▸ **What you have to do**: Scan the material below for the string "this". Report every line that has it.

▸ **Material provided**:
/-! ### Results (R302, R318) -/

/-- The precision result over the samples gathered (R318). -/
def Dev.muResult (d : Dev) (u : Nat) (x : MuMeas) (cut : Bool) : Dev :=
  let i := d.mi
  let rec0 := i.record.getD []
  let dev := i.cal.any fun c => decide ((i.temp - calTemp c).natAbs > 400)
  let d : Dev := d.packet (itemPacket 0x21 16 9
    [(4, u), (2, x.mode.toNat), (3, x.irange.toNat), (1, bit x.vrange), (1, bit x.volt), (1, bit (!i.sealedOk)),
     (1, bit i.cal.isNone), (1, bit i.refDrift), (1, bit dev), (1, bit x.ovr), (1, bit x.comp), (1, bit x.ranging),
     (1, bit x.senseOpen), (1, bit cut), (12, 0), (16, x.tag.toNat), (16, i.recNum.toNat),
     (32, twos 32 (roundDiv (x.acc * 256) (max 1 x.got))), (32, x.got), (32, twos 32 (x.min * 256)),
     (32, twos 32 (x.max * 256)), (64, x.first), (64, x.first + x.got * 5 * usSteps),
     (64, sealSeq rec0), (128, prefix128 i.digest), (16, i.fwVersion.toNat),
     (16, (i.cal.map calVersion).getD 0), (32, certLab (sealCert rec0))] (noCold (d.tqOver x.tq x.epoch x.first)) x.epoch false)
  { d with mi := { d.mi with recNum := d.mi.recNum + 1, results := satAdd (2 ^ 32 - 1) d.mi.results 1 } }

/-- A measurement is cut: INTERRUPTED with what it has, and MI.MEASURE loses this MU (R303, R307). -/
def Dev.cutMu (d : Dev) (u : Nat) (result : Bool) : Dev :=
  match (d.mu u).meas with
  | none => d
  | some x =>
    let d : Dev := if result ∧ x.got > 0 then d.muResult u x true else d
    let d : Dev := d.modMu u fun m => { m with meas := none }
    if x.islp then d else (d.dropActs x.tag).cutUnit x.tag u

/-- SAFE, a park or Decaf mode shuts an MU's output: pending changes complete ABORTED (R307). -/
def Dev.shutMu (d : Dev) (u : Nat) : Dev :=
  let m := d.mu u
  let d : Dev := (d.cutMu u true)
  let d : Dev := (m.sched ++ m.queued).foldl (fun d c => (match c.tag with | some t => d.dropActs t | none => d).muCut c.tag u) d
  let d : Dev := m.forceSched.foldl (fun d f => (d.dropActs f.1).cutUnit f.1 u) d
  let d : Dev := d.modMu u fun m => { m with sched := [], queued := [], forceSched := [] }
  if m.seq = none ∧ ¬ m.closed ∧ m.applied = muSafe m.forceMode then d.muParkDone
  else d.muDisconnect u (roundUp d.tl.now grainSteps)
    ((({ conn := some false } : MuChange)).over { m with seq := none }.future)

/-- SAFE is asserted (R306, R307). -/
def Dev.assertSafe (d : Dev) : Dev :=
  forEach (List.range 16) (fun u d => d.shutMu u) { d with mi := { d.mi with safeLine := true } }
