/-- TIMEOUT vectors of MATCH have been issued without a match (R174). -/
def execMatchTimeout (th : BitVec 6) (s : State) : Host.Outcome State Fault Refusal :=
  onDev s fun d =>
    let l := th.toNat
    let t := d.thread l
    if t.st ≠ .run ∨ d.notLead l ∨ t.causes.contains .stop ∨ d.holdDue l then d
    else match d.matchPlace l false with
      | none => d
      | some at_ => d.due at_ fun d => d.endMatch l at_ false

/-- WAITT ends at its segment's start plus OFFSET, or at once with LATEWAIT when that stamp has passed (R175). -/
def execWaittRelease (th : BitVec 6) (s : State) : Host.Outcome State Fault Refusal :=
  onDev s fun d =>
    let l := th.toNat
    let t := d.thread l
    match t.ctx.queue with
    | (.waitt off, ready) :: _ =>
      let at_ := t.segStat.start + off
      let start := t.entryStart ready
      if t.st ≠ .run ∨ d.notLead l ∨ t.causes.contains .stop ∨ d.holdDue l then d
      else if start > at_ then
        d.due start fun d =>
          let d : Dev := d.modThread l fun x => { x with segStat := { x.segStat with lateWait := true } }
          ((d.startEntry l start false).popQueue l).endWait l start none
      else d.due at_ fun d =>
        (((d.startEntry l start false).popQueue l).modSite l fun x => { x with next := at_ }).endWait l at_ none
    | _ => d

/-- An arrival at a barrier comes from another device (R176): a worker passes it on upwards, and it counts at the manager, which
answers one that comes after the break with a release of its own. The sites of this device arrive as they reach SYNC. -/
def execBarrierArrival (t : Nat) (barrier : BitVec 5) (position : BitVec 8) (stamp : Nat) (s : State) :
    Host.Outcome State Fault Refusal :=
  onDev s fun d =>
    let d : Dev := d.advance t
    let x := d.seq.barriers.get ({} : Barrier) barrier.toNat
    if d.tree.admitted then d.linkOut (.arrival barrier position stamp)
    else if s.straps.isWorker ∨ position = d.tree.position ∨ x.count = 0 then d
    else
      let d : Dev := d.arrive barrier.toNat stamp
      if x.broken then
        (d.linkOut (.release barrier (roundUp (max stamp d.tl.now + 1) grainSteps) true)).passBarrier barrier.toNat 1
      else d

/-- A barrier whose count was not reached in time breaks (R176). -/
def execBarrierBreak (barrier : BitVec 5) (s : State) : Host.Outcome State Fault Refusal :=
  onDev s fun d =>
    let x := d.seq.barriers.get ({} : Barrier) barrier.toNat
    match x.opened with
    | none => d
    | some first =>
      if x.timeout = 0 ∨ x.broken ∨ x.release.isSome then d
      else
        let at_ := first + x.timeout * grainSteps
        d.due at_ fun d => d.breakBarrier barrier.toNat at_ false

/-- A barrier's release stamp is reached (R176): the sites that wait at it go on. The manager and a standalone device have set it
themselves, and a worker has had it from above. -/
def execBarrierRelease (barrier : BitVec 5) (release : Nat) (broken : Bool) (s : State) : Host.Outcome State Fault Refusal :=
  onDev s fun d =>
    let b := barrier.toNat
    let x := d.seq.barriers.get ({} : Barrier) b
    if x.release ≠ some release ∨ x.broken ≠ broken then d
    else d.due release fun d =>
      let waiting := (List.range 64).filter fun t => !d.notLead t && (d.thread t).st == .run && (d.thread t).barrier == some barrier &&
        !(d.thread t).causes.contains .stop
      let d : Dev := waiting.foldl (fun d l => d.leaveBarrier l release broken) d
      if d.tree.admitted then
        { d with seq := { d.seq with barriers := d.seq.barriers.mod {} b fun x => { x with release := none, broken := false } } }
      else d.passBarrier b (x.arrived - x.passed)

/-! ### Ends (R160, R164, R166, R179) -/

/-- A segment ends: SEGEND, a program error, or SEQ.STOP at the end of the current vector, or in a wait at the next sequencer
clock (R160, R164, R166, R179, R199). -/
def execSegmentEnd (th : BitVec 6) (s : State) : Host.Outcome State Fault Refusal :=
  onDev s fun d =>
    let l := th.toNat
    let t := d.thread l
    if t.st ≠ .run ∨ d.notLead l ∨ (d.site l).any (fun m => (d.thread m).strobes != []) then d
    else if t.causes.contains .stop then
      let z := t.stopAt.getD d.tl.now
      let e := if t.inVector z then t.vecEnd.getD z
        else if t.ctx.waiting ∨ t.waitEnd.any (z < ·) then nextClock z else max t.next (clockOf z)
      d.due e fun d =>
        let d : Dev := (d.siteChans l).foldl (fun d ch => d.takeDriver ch) d
        let d : Dev := (d.modThread l fun x => x.foldSeg false).freeTiles l
        (d.modSite l fun x => { x with causes := x.causes.filter (· != .stop), barrier := none }).beginDead l e (some 1)
    else if t.causes ≠ [] then d
    else match t.ctx.queue with
      | (.progErr va code, _) :: _ =>
        d.due t.next fun d =>
          let d : Dev := d.postAt (threadSource l) 3 [va, code] d.tl.epoch t.next d.tl.tq
          let d : Dev := { d with seq := { d.seq with progErrs := satAdd (2 ^ 32 - 1) d.seq.progErrs 1 } }
          let d : Dev := (d.modThread l fun x => x.foldSeg false).freeTiles l
          (d.modSite l fun x => { x with loops := [], calls := [] }).beginDead l t.next (some 3)
      | (.segend, _) :: _ =>
        d.due t.next fun d => ((d.siteChans l).foldl (fun d ch => d.takeDriver ch) d).endSegment l t.next false
      | _ => d

/-- A dead time ends (R164, R166, R178): the flow ends with it, or a hold cause delays the next segment, or that segment
starts. -/
def execDeadTimeEnd (th : BitVec 6) (s : State) : Host.Outcome State Fault Refusal :=
  onDev s fun d =>
    let l := th.toNat
    let t := d.thread l
    if t.st ≠ .dead ∨ d.notLead l then d
    else d.due t.deadEnd fun d =>
      if t.ended then d.endFlow l t.deadEnd
      else if t.causes ≠ [] then d.enterHeld l (heldState t.causes) (t.causes.contains .contained)
      else d.startSegment l (t.chosen.getD 0) t.deadEnd

/-- A TRIG_OUT pulse ends (R165). -/
def execTrigOutPulseEnd (ball : BitVec 2) (s : State) : Host.Outcome State Fault Refusal :=
  onDev s fun d =>
    match (d.seq.trig.get ({} : TrigOut) ball.toNat).highUntil with
    | none => d
    | some t => d.due t fun d => { d with seq := { d.seq with trig := d.seq.trig.mod {} ball.toNat fun b => { b with highUntil := none } } }

end Sys2Proof.Machine
end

▸ **Response area**:
/-- A measurement is cut: INTERRUPTED with what it has, and MI.MEASURE loses this MU (R303, R307). -/
answers one that comes after the break with a release of its own. The sites of this device arrive as they reach SYNC. -/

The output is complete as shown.